Thoughtfactory: abstractions

developing the tradition of photographic abstraction

orange abstraction

A recent addition to an  ongoing series:

I have to admit that I have walked past this particular tree many times whilst walking with Maya. I didn't see the colours or the shape of the orange.  How come I missed it so many times? I wasn't looking obviously. 

salt abstraction #5

This photo was made in the summer of 2024. The location is  around the western corner of   Petrel Cove on the southern Fleurieu Peninsula. It was the late afternoon to avoid the bright light of the summer sun.  

The dried out salt depends on high tides, no sand cover,  and the summer heat to evaporate the seawater in the rock pools during the day.  Outside of summer there are  the various rock pools that do not evaporate.  

sandstone abstraction

A section of the sandstone cliffs in the Great Otway National Park in Victoria:

The area is between  Point Franklin and Parker Inlet,  and it is  only accessible in low tide. 

trunk abstract #4

The abstraction below was made whilst I was on a poodlewalk with Maya, our young standard poodle,  in  the local bushland in Waitpinga on the southern Fleurieu Peninsula  in South Australia early in  the  morning.

From memory  it had been raining overnight. It was in the mid-winter of  2023.  Maya would have been about 6 months old then, and it would have been a training walk. She was learning to stay  with me whilst we walked through the bushland. 

a b+w version

This  black and white version of an abstract rock formation near Petrel Cove is from the archives in 2019.

A colour version, which was posted in 2019,  is here.  

I have been starting to research and write about  photographic abstraction that moves beyond the modernist idea of abstraction as non-figuration of the mid-twentieth century. Whilst doing so I have been working my way  through the  archives. 

quartz abstraction #11

Whilst on the early  morning poodlewalk with Maya  along the littoral zone of the coastal rocks on the southern Fleurieu Peninsula I started scoping for a possible 5x4 photo session. As  Maya is now starting to hang around me whilist  I spend time photographing I reckoned it would be possible to use a 5x4 with a dark cloth. 

This is what I came up with today --- a close up, or macro view,  of an isolated rock with a quartz vein:

I had photographed the rock a few days earlier from a broader perspective.  

wood abstraction: a note

This is an abstraction of the  old,  wooden Granite Island causeway at Victor Harbor in South Australia.  

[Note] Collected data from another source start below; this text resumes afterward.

-- ==== Sys2Proof/Laws/State.lean ====
section
/-! SUPPORT. What each update of the state leaves in each field, so that no proof unfolds a record update. -/

namespace Sys2Proof.Machine

/-! ## finish -/

@[simp] theorem finish_status (c : Code) (s : State) :
    (finish c s).status =
      s.status.completed c := rfl
@[simp] theorem finish_cmd (c : Code) (s : State) : (finish c s).cmd = s.cmd := rfl
@[simp] theorem finish_opa (c : Code) (s : State) : (finish c s).opa = s.opa := rfl
@[simp] theorem finish_opb (c : Code) (s : State) : (finish c s).opb = s.opb := rfl
@[simp] theorem finish_result (c : Code) (s : State) : (finish c s).result = s.result := rfl
@[simp] theorem finish_rd (c : Code) (s : State) : (finish c s).rd = s.rd := rfl
@[simp] theorem finish_wr (c : Code) (s : State) : (finish c s).wr = s.wr := rfl
@[simp] theorem finish_spl (c : Code) (s : State) : (finish c s).spl = s.spl := rfl
@[simp] theorem finish_nal (c : Code) (s : State) : (finish c s).nal = s.nal := rfl
@[simp] theorem finish_latA (c : Code) (s : State) : (finish c s).latA = s.latA := rfl
@[simp] theorem finish_latB (c : Code) (s : State) : (finish c s).latB = s.latB := rfl
@[simp] theorem finish_mem (c : Code) (s : State) : (finish c s).mem = s.mem := rfl
@[simp] theorem finish_plat (c : Code) (s : State) : (finish c s).plat = s.plat := rfl
@[simp] theorem finish_env (c : Code) (s : State) : (finish c s).env = s.env := rfl

/-! ## takeError -/

@[simp] theorem takeError_status (c : Code) (s : State) :
    (takeError c s).status =
      s.status.errored c := rfl
@[simp] theorem takeError_cmd (c : Code) (s : State) : (takeError c s).cmd = s.cmd := rfl
@[simp] theorem takeError_opa (c : Code) (s : State) : (takeError c s).opa = s.opa := rfl
@[simp] theorem takeError_opb (c : Code) (s : State) : (takeError c s).opb = s.opb := rfl
@[simp] theorem takeError_result (c : Code) (s : State) : (takeError c s).result = s.result := rfl
@[simp] theorem takeError_rd (c : Code) (s : State) : (takeError c s).rd = s.rd := rfl
@[simp] theorem takeError_wr (c : Code) (s : State) : (takeError c s).wr = s.wr := rfl
@[simp] theorem takeError_spl (c : Code) (s : State) : (takeError c s).spl = s.spl := rfl
@[simp] theorem takeError_nal (c : Code) (s : State) : (takeError c s).nal = s.nal := rfl
@[simp] theorem takeError_latA (c : Code) (s : State) : (takeError c s).latA = s.latA := rfl
@[simp] theorem takeError_latB (c : Code) (s : State) : (takeError c s).latB = s.latB := rfl
@[simp] theorem takeError_mem (c : Code) (s : State) : (takeError c s).mem = s.mem := rfl
@[simp] theorem takeError_plat (c : Code) (s : State) : (takeError c s).plat = s.plat := rfl
@[simp] theorem takeError_env (c : Code) (s : State) : (takeError c s).env = s.env := rfl

/-! ## clearSticky -/

@[simp] theorem clearSticky_status (w : Word) (s : State) :
    (clearSticky w s).status =
      s.status.written w := rfl
@[simp] theorem clearSticky_cmd (w : Word) (s : State) : (clearSticky w s).cmd = s.cmd := rfl
@[simp] theorem clearSticky_opa (w : Word) (s : State) : (clearSticky w s).opa = s.opa := rfl
@[simp] theorem clearSticky_opb (w : Word) (s : State) : (clearSticky w s).opb = s.opb := rfl
@[simp] theorem clearSticky_result (w : Word) (s : State) :
    (clearSticky w s).result =
      s.result := rfl
@[simp] theorem clearSticky_rd (w : Word) (s : State) : (clearSticky w s).rd = s.rd := rfl
@[simp] theorem clearSticky_wr (w : Word) (s : State) : (clearSticky w s).wr = s.wr := rfl
@[simp] theorem clearSticky_spl (w : Word) (s : State) : (clearSticky w s).spl = s.spl := rfl
@[simp] theorem clearSticky_nal (w : Word) (s : State) : (clearSticky w s).nal = s.nal := rfl
@[simp] theorem clearSticky_latA (w : Word) (s : State) : (clearSticky w s).latA = s.latA := rfl
@[simp] theorem clearSticky_latB (w : Word) (s : State) : (clearSticky w s).latB = s.latB := rfl
@[simp] theorem clearSticky_mem (w : Word) (s : State) : (clearSticky w s).mem = s.mem := rfl
@[simp] theorem clearSticky_plat (w : Word) (s : State) : (clearSticky w s).plat = s.plat := rfl
@[simp] theorem clearSticky_env (w : Word) (s : State) : (clearSticky w s).env = s.env := rfl

/-! ## deliver -/

@[simp] theorem deliver_status (v : Word) (p : Nat) (s : State) :
    (s.deliver v p).status =
      s.status := rfl
@[simp] theorem deliver_cmd (v : Word) (p : Nat) (s : State) : (s.deliver v p).cmd = s.cmd := rfl
@[simp] theorem deliver_opa (v : Word) (p : Nat) (s : State) : (s.deliver v p).opa = s.opa := rfl
@[simp] theorem deliver_opb (v : Word) (p : Nat) (s : State) : (s.deliver v p).opb = s.opb := rfl
@[simp] theorem deliver_result (v : Word) (p : Nat) (s : State) : (s.deliver v p).result = v := rfl
@[simp] theorem deliver_rd (v : Word) (p : Nat) (s : State) :
    (s.deliver v p).rd =
      { s.rd with pos := BitVec.ofNat 32 p } := rfl
@[simp] theorem deliver_wr (v : Word) (p : Nat) (s : State) : (s.deliver v p).wr = s.wr := rfl
@[simp] theorem deliver_spl (v : Word) (p : Nat) (s : State) : (s.deliver v p).spl = s.spl := rfl
@[simp] theorem deliver_nal (v : Word) (p : Nat) (s : State) : (s.deliver v p).nal = s.nal := rfl
@[simp] theorem deliver_latA (v : Word) (p : Nat) (s : State) : (s.deliver v p).latA = s.latA := rfl
@[simp] theorem deliver_latB (v : Word) (p : Nat) (s : State) : (s.deliver v p).latB = s.latB := rfl
@[simp] theorem deliver_mem (v : Word) (p : Nat) (s : State) : (s.deliver v p).mem = s.mem := rfl
@[simp] theorem deliver_plat (v : Word) (p : Nat) (s : State) : (s.deliver v p).plat = s.plat := rfl
@[simp] theorem deliver_env (v : Word) (p : Nat) (s : State) : (s.deliver v p).env = s.env := rfl

/-! ## accept -/

@[simp] theorem accept_status (w : Word) (s : State) :
    (accept w s).status =
      { s.status with busy := true } := rfl
@[simp] theorem accept_cmd (w : Word) (s : State) : (accept w s).cmd = w := rfl
@[simp] theorem accept_opa (w : Word) (s : State) : (accept w s).opa = s.opa := rfl
@[simp] theorem accept_opb (w : Word) (s : State) : (accept w s).opb = s.opb := rfl
@[simp] theorem accept_result (w : Word) (s : State) : (accept w s).result = s.result := rfl
@[simp] theorem accept_rd (w : Word) (s : State) : (accept w s).rd = s.rd := rfl
@[simp] theorem accept_wr (w : Word) (s : State) : (accept w s).wr = s.wr := rfl
@[simp] theorem accept_spl (w : Word) (s : State) : (accept w s).spl = s.spl := rfl
@[simp] theorem accept_nal (w : Word) (s : State) : (accept w s).nal = s.nal := rfl
@[simp] theorem accept_latA (w : Word) (s : State) : (accept w s).latA = s.opa := rfl
@[simp] theorem accept_latB (w : Word) (s : State) : (accept w s).latB = s.opb := rfl
@[simp] theorem accept_mem (w : Word) (s : State) : (accept w s).mem = s.mem := rfl
@[simp] theorem accept_plat (w : Word) (s : State) : (accept w s).plat = s.plat := rfl
@[simp] theorem accept_env (w : Word) (s : State) :
    (accept w s).env =
      { s.env with delay := Config.latency s.env.drawn, drawn := s.env.drawn + 1, raced := false } := rfl

/-! ## clearRegisters -/

@[simp] theorem clearRegisters_status (s : State) : (clearRegisters s).status = Status.zero := rfl
@[simp] theorem clearRegisters_cmd (s : State) : (clearRegisters s).cmd = 0 := rfl
@[simp] theorem clearRegisters_opa (s : State) : (clearRegisters s).opa = 0 := rfl
@[simp] theorem clearRegisters_opb (s : State) : (clearRegisters s).opb = 0 := rfl
@[simp] theorem clearRegisters_result (s : State) : (clearRegisters s).result = 0 := rfl
@[simp] theorem clearRegisters_rd (s : State) :
    (clearRegisters s).rd =
      { base := 0, cap := 0, pos := 0 } := rfl
@[simp] theorem clearRegisters_wr (s : State) :
    (clearRegisters s).wr =
      { base := 0, cap := 0, pos := 0 } := rfl
@[simp] theorem clearRegisters_spl (s : State) :
    (clearRegisters s).spl =
      { cur := 0, stop := 0, active := false } := rfl
@[simp] theorem clearRegisters_nal (s : State) :
    (clearRegisters s).nal =
      { addr := 0, len := 0, unitType := 0 } := rfl
@[simp] theorem clearRegisters_latA (s : State) : (clearRegisters s).latA = 0 := rfl
@[simp] theorem clearRegisters_latB (s : State) : (clearRegisters s).latB = 0 := rfl
@[simp] theorem clearRegisters_mem (s : State) : (clearRegisters s).mem = s.mem := rfl
@[simp] theorem clearRegisters_plat (s : State) : (clearRegisters s).plat = s.plat := rfl
@[simp] theorem clearRegisters_env (s : State) :
    (clearRegisters s).env =
      { s.env with delay := 0, raced := false } := rfl

/-! ## answer -/

@[simp] theorem answer_status (v : Word) (s : State) : (answer v s).status = s.status := rfl
@[simp] theorem answer_cmd (v : Word) (s : State) : (answer v s).cmd = s.cmd := rfl
@[simp] theorem answer_opa (v : Word) (s : State) : (answer v s).opa = s.opa := rfl
@[simp] theorem answer_opb (v : Word) (s : State) : (answer v s).opb = s.opb := rfl
@[simp] theorem answer_result (v : Word) (s : State) : (answer v s).result = s.result := rfl
@[simp] theorem answer_rd (v : Word) (s : State) : (answer v s).rd = s.rd := rfl
@[simp] theorem answer_wr (v : Word) (s : State) : (answer v s).wr = s.wr := rfl
@[simp] theorem answer_spl (v : Word) (s : State) : (answer v s).spl = s.spl := rfl
@[simp] theorem answer_nal (v : Word) (s : State) : (answer v s).nal = s.nal := rfl
@[simp] theorem answer_latA (v : Word) (s : State) : (answer v s).latA = s.latA := rfl
@[simp] theorem answer_latB (v : Word) (s : State) : (answer v s).latB = s.latB := rfl
@[simp] theorem answer_mem (v : Word) (s : State) : (answer v s).mem = s.mem := rfl
@[simp] theorem answer_plat (v : Word) (s : State) : (answer v s).plat = s.plat := rfl
@[simp] theorem answer_env (v : Word) (s : State) :
    (answer v s).env =
      { s.env with seen := v :: s.env.seen } := rfl

/-! ## STATUS -/

@[simp] theorem Status.completed_busy (c : Code) (st : Status) :
    (st.completed c).busy = false := rfl
@[simp] theorem Status.completed_halted (c : Code) (st : Status) :
    (st.completed c).halted = st.halted := rfl
@[simp] theorem Status.completed_derr (c : Code) (st : Status) :
    (st.completed c).derr = st.derr := rfl
@[simp] theorem Status.completed_ovr (c : Code) (st : Status) : (st.completed c).ovr = st.ovr := rfl
@[simp] theorem Status.completed_code (c : Code) (st : Status) : (st.completed c).code = c := rfl
@[simp] theorem Status.errored_busy (c : Code) (st : Status) : (st.errored c).busy = false := rfl
@[simp] theorem Status.errored_halted (c : Code) (st : Status) :
    (st.errored c).halted = (st.halted || c.fatal) := rfl
@[simp] theorem Status.errored_derr (c : Code) (st : Status) :
    (st.errored c).derr = (st.derr || (c == .decodeError)) := rfl
@[simp] theorem Status.errored_ovr (c : Code) (st : Status) : (st.errored c).ovr = st.ovr := rfl
@[simp] theorem Status.errored_code (c : Code) (st : Status) : (st.errored c).code = c := rfl
@[simp] theorem Status.written_busy (w : Word) (st : Status) : (st.written w).busy = st.busy := rfl
@[simp] theorem Status.written_halted (w : Word) (st : Status) :
    (st.written w).halted = st.halted := rfl
@[simp] theorem Status.written_derr (w : Word) (st : Status) :
    (st.written w).derr = (st.derr && !w.getLsbD 2) := rfl
@[simp] theorem Status.written_ovr (w : Word) (st : Status) :
    (st.written w).ovr = (st.ovr && !w.getLsbD 3) := rfl
@[simp] theorem Status.written_code (w : Word) (st : Status) : (st.written w).code = st.code := rfl

/-! ## freeBytes -/

@[simp] theorem freeBytes_status (a n : Nat) (s : State) : (freeBytes a n s).status = s.status := by
  induction n generalizing a s with
  | zero => rfl
  | succ n ih => exact ih (a + 1) _

@[simp] theorem freeBytes_cmd (a n : Nat) (s : State) : (freeBytes a n s).cmd = s.cmd := by
  induction n generalizing a s with
  | zero => rfl
  | succ n ih => exact ih (a + 1) _

@[simp] theorem freeBytes_opa (a n : Nat) (s : State) : (freeBytes a n s).opa = s.opa := by
  induction n generalizing a s with
  | zero => rfl
  | succ n ih => exact ih (a + 1) _

@[simp] theorem freeBytes_opb (a n : Nat) (s : State) : (freeBytes a n s).opb = s.opb := by
  induction n generalizing a s with
  | zero => rfl
  | succ n ih => exact ih (a + 1) _

@[simp] theorem freeBytes_result (a n : Nat) (s : State) : (freeBytes a n s).result = s.result := by
  induction n generalizing a s with
  | zero => rfl
  | succ n ih => exact ih (a + 1) _

@[simp] theorem freeBytes_rd (a n : Nat) (s : State) : (freeBytes a n s).rd = s.rd := by
  induction n generalizing a s with
  | zero => rfl
  | succ n ih => exact ih (a + 1) _

@[simp] theorem freeBytes_wr (a n : Nat) (s : State) : (freeBytes a n s).wr = s.wr := by
  induction n generalizing a s with
  | zero => rfl
  | succ n ih => exact ih (a + 1) _

@[simp] theorem freeBytes_spl (a n : Nat) (s : State) : (freeBytes a n s).spl = s.spl := by
  induction n generalizing a s with
  | zero => rfl
  | succ n ih => exact ih (a + 1) _

@[simp] theorem freeBytes_nal (a n : Nat) (s : State) : (freeBytes a n s).nal = s.nal := by
  induction n generalizing a s with
  | zero => rfl
  | succ n ih => exact ih (a + 1) _

@[simp] theorem freeBytes_latA (a n : Nat) (s : State) : (freeBytes a n s).latA = s.latA := by
  induction n generalizing a s with
  | zero => rfl
  | succ n ih => exact ih (a + 1) _

@[simp] theorem freeBytes_latB (a n : Nat) (s : State) : (freeBytes a n s).latB = s.latB := by
  induction n generalizing a s with
  | zero => rfl
  | succ n ih => exact ih (a + 1) _

@[simp] theorem freeBytes_plat (a n : Nat) (s : State) : (freeBytes a n s).plat = s.plat := by
  induction n generalizing a s with
  | zero => rfl
  | succ n ih => exact ih (a + 1) _

/-- Free values go to the n bytes from a on and to no other byte. -/
theorem freeBytes_read {a n x : Nat} (s : State) (h : x < a ∨ a + n ≤ x) :
    (freeBytes a n s).mem.read x = s.mem.read x := by
  induction n generalizing a s with
  | zero => rfl
  | succ n ih =>
    refine (ih _ (by omega)).trans (Memory.read_write_ne _ (by omega))

/-- Free values keep the canonical form. -/
theorem freeBytes_wf {a n : Nat} {s : State} (hm : s.mem.wf = true)
    (h : n = 0 ∨ a + n ≤ Config.addrLimit) : (freeBytes a n s).mem.wf = true := by
  induction n generalizing a s with
  | zero => exact hm
  | succ n ih => exact ih (Memory.wf_write hm (by omega) _) (by omega)

end Sys2Proof.Machine
end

The causeway  was in such a bad condition that it could not be repaired.  It  has been dismantled and replaced by a concrete one.  There are just a few pieces left at both the Victor Harbor and Granite Island ends. They -- the heritage remnants -- appear to function as viewing platforms. 

No doubt, many  photographers would say this  picture is not  an abstraction.  Others would point to the formal design of the picture and say that it is formalist but not even a weak abstraction. So I wrote a brief post on abstraction on the thoughtfactory website in an effort to open up a space for the possibility of contemporary photographic abstractions.

quartz abstraction #10

I cannot remember the exact location of this macro photo of quartz and lichen that I constructed as an abstraction. It was made in  the late summer -- the digital file says  early February 2022. 

Looking at the surrounding files I can see that I would have been walking from Dep's Beach back to the car that would have been parked at Kings Beach lookout. It was made whilst on an afternoon poodlewalk as it was around 7pm. 

blue and red abstraction

 Made whilst  wandering in the local Waitpinga bushland on a poodlewalk in  the late summer of 2022.  

 It was a branch of a pink gum, but I  can no longer remember where it was exactly. 

bark abstract #5

These colours in the local bushland in Waitpinga caught my eye whilst I was walking through it:

This macro  of the  bark of  pink gum was made whilst I was on a poodlewalk with Kayla. This was  in  late February. It is a continuation of the kind of abstraction from nature series here and here.